▶ [EXERCISE INPUT]:
-- ==== Sys2Proof/Machine/Sequencer.lean ====
section
/-! DEFINITION. What the block takes up in a step: a unit operation's word, a word written to CMD, or the host's next
event (10_state.md R10, R14; 30_encoding.md R46; 44_pipeline.md R97). -/

namespace Sys2Proof.Machine

/-- A word taken from the unit-operation bus (30_encoding.md R46). -/
def runUnitWord (w : Word) (s : State) : Host.Outcome State Fault Refusal :=
  match unitDecode w with
  | some i => exec i s
  | none => .refused .notAUnitOperation

/-- A word the host wrote to CMD, accepted (44_pipeline.md R97). -/
def runCommandWord (w : Word) (s : State) : Host.Outcome State Fault Refusal :=
  match hostDecode w with
  | .ok i => exec i s
  | .error _ => .next (illegalCommand s)

/-- The host's next event, taken from the list. -/
def takeEvent (s : State) : Host.Outcome State Fault Refusal :=
  match s.host with
  | [] => .next s
  | .hardReset :: rest => .next (hardReset { s with host := rest })
  | .read width offset :: rest => busRead width offset { s with host := rest }
  | .write width offset data :: rest =>
    if isCommandWrite width offset then
      if s.busy then .next (stalledWrite rest s) else runCommandWord data { s with host := rest }
    else busWrite width offset data { s with host := rest }

/-- One turn of the block: a word on the unit-operation bus is executed first, then a running command whose input has
arrived, then the host's next event; with none of them the block is idle (10_state.md R10, R27; log entry 1). -/
def turn (s : State) : Host.Outcome State Fault Refusal :=
  match s.unitWord with
  | some w => runUnitWord w { s with unitWord := none }
  | none =>
    match readyChunk s with
    | some r => .next (resumeChunk r s)
    | none => takeEvent s

/-- The instruction's word where the next turn takes it: a unit operation's on the unit-operation bus, every other word
as the host's next write of CMD (log entry 3). -/
def issueWord (w : Word) (s : State) : State :=
  match unitDecode w with
  | some i => issueUnit i w s
  | none => issueCommand w s

end Sys2Proof.Machine
end

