-- ==== Sys2Proof/WellFormed.lean ====
section
/-! DEFINITION. Which instructions have operands in their legal ranges (30_encoding.md R48, R49). Every term of
`Instr` has a word; an ill-formed one is a word R49 calls *refused*: the block decodes it and fails it with
ERR_CONFIG. -/

namespace Sys2Proof

/-- The legal values of VAL for each PSEL (R48: 0: 0..32768; 1: 3..258; 2: 0..65535; 3: 0..2; 4..15 select nothing). -/
def valInRange (psel : BitVec 4) (val : BitVec 16) : Bool :=
  match psel.toNat with
  | 0 => val.toNat ≤ 32768
  | 1 => 3 ≤ val.toNat && val.toNat ≤ 258
  | 2 => true
  | 3 => val.toNat ≤ 2
  | _ => false

/-- An instruction whose immediates are legal (R48: LEVEL legal 0..9; PSEL and VAL as above). -/
def wellFormed : Instr → Bool
  | .cfgLevel level => level.toNat ≤ 9
  | .cfgSet psel val => valInRange psel val
  | .nop => true
  | .reset => true
  | .chunk _ => true
  | .winExtend => true
  | .winSlice => true
  | .mfSearch => true
  | .mfStep => true
  | .mfEncode => true
  | .hcCount => true
  | .hcBuild => true
  | .hcAssign => true
  | .hcSelect => true
  | .hcEmitHdr => true
  | .hcEmitToken => true
  | .hcEmitEob => true
  | .hcEncode => true
  | .bpWriteBits => true
  | .bpFlush => true
  | .bpDrain => true

end Sys2Proof
end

▶ [WORK REQUIRED]:
Print each entry above again, exactly as it was given.

▶ [ANSWER TO THIS PROBLEM]:
-- ==== Sys2Proof/Machine/Sequencer.lean ====
section
/-! DEFINITION. What the block takes up in a step: a unit operation's word, a word written to CMD, or the host's next
event (10_state.md R10, R14; 30_encoding.md R46; 44_pipeline.md R97). -/

namespace Sys2Proof.Machine

/-- A word taken from the unit-operation bus (30_encoding.md R46). -/
def runUnitWord (w : Word) (s : State) : Host.Outcome State Fault Refusal :=
  match unitDecode w with
  | some i => exec i s
  | none => .refused .notAUnitOperation

/-- A word the host wrote to CMD, accepted (44_pipeline.md R97). -/
def runCommandWord (w : Word) (s : State) : Host.Outcome State Fault Refusal :=
  match hostDecode w with
  | .ok i => exec i s
  | .error _ => .next (illegalCommand s)

/-- The host's next event, taken from the list. -/
def takeEvent (s : State) : Host.Outcome State Fault Refusal :=
  match s.host with
  | [] => .next s
  | .hardReset :: rest => .next (hardReset { s with host := rest })
  | .read width offset :: rest => busRead width offset { s with host := rest }
  | .write width offset data :: rest =>
    if isCommandWrite width offset then
      if s.busy then .next (stalledWrite rest s) else runCommandWord data { s with host := rest }
    else busWrite width offset data { s with host := rest }

/-- One turn of the block: a word on the unit-operation bus is executed first, then a running command whose input has
arrived, then the host's next event; with none of them the block is idle (10_state.md R10, R27; log entry 1). -/
def turn (s : State) : Host.Outcome State Fault Refusal :=
  match s.unitWord with
  | some w => runUnitWord w { s with unitWord := none }
  | none =>
    match readyChunk s with
    | some r => .next (resumeChunk r s)
    | none => takeEvent s

/-- The instruction's word where the next turn takes it: a unit operation's on the unit-operation bus, every other word
as the host's next write of CMD (log entry 3). -/
def issueWord (w : Word) (s : State) : State :=
  match unitDecode w with
  | some i => issueUnit i w s
  | none => issueCommand w s

end Sys2Proof.Machine
end

-- ==== Sys2Proof/WellFormed.lean ====
section
/-! DEFINITION. Which instructions have operands in their legal ranges (30_encoding.md R48, R49). Every term of
`Instr` has a word; an ill-formed one is a word R49 calls *refused*: the block decodes it and fails it with
ERR_CONFIG. -/

namespace Sys2Proof

/-- The legal values of VAL for each PSEL (R48: 0: 0..32768; 1: 3..258; 2: 0..65535; 3: 0..2; 4..15 select nothing). -/
def valInRange (psel : BitVec 4) (val : BitVec 16) : Bool :=
  match psel.toNat with
  | 0 => val.toNat ≤ 32768
  | 1 => 3 ≤ val.toNat && val.toNat ≤ 258
  | 2 => true
  | 3 => val.toNat ≤ 2
  | _ => false

/-- An instruction whose immediates are legal (R48: LEVEL legal 0..9; PSEL and VAL as above). -/
def wellFormed : Instr → Bool
  | .cfgLevel level => level.toNat ≤ 9
  | .cfgSet psel val => valInRange psel val
  | .nop => true
  | .reset => true
  | .chunk _ => true
  | .winExtend => true
  | .winSlice => true
  | .mfSearch => true
  | .mfStep => true
  | .mfEncode => true
  | .hcCount => true
  | .hcBuild => true
  | .hcAssign => true
  | .hcSelect => true
  | .hcEmitHdr => true
  | .hcEmitToken => true
  | .hcEmitEob => true
  | .hcEncode => true
  | .bpWriteBits => true
  | .bpFlush => true
  | .bpDrain => true

end Sys2Proof
end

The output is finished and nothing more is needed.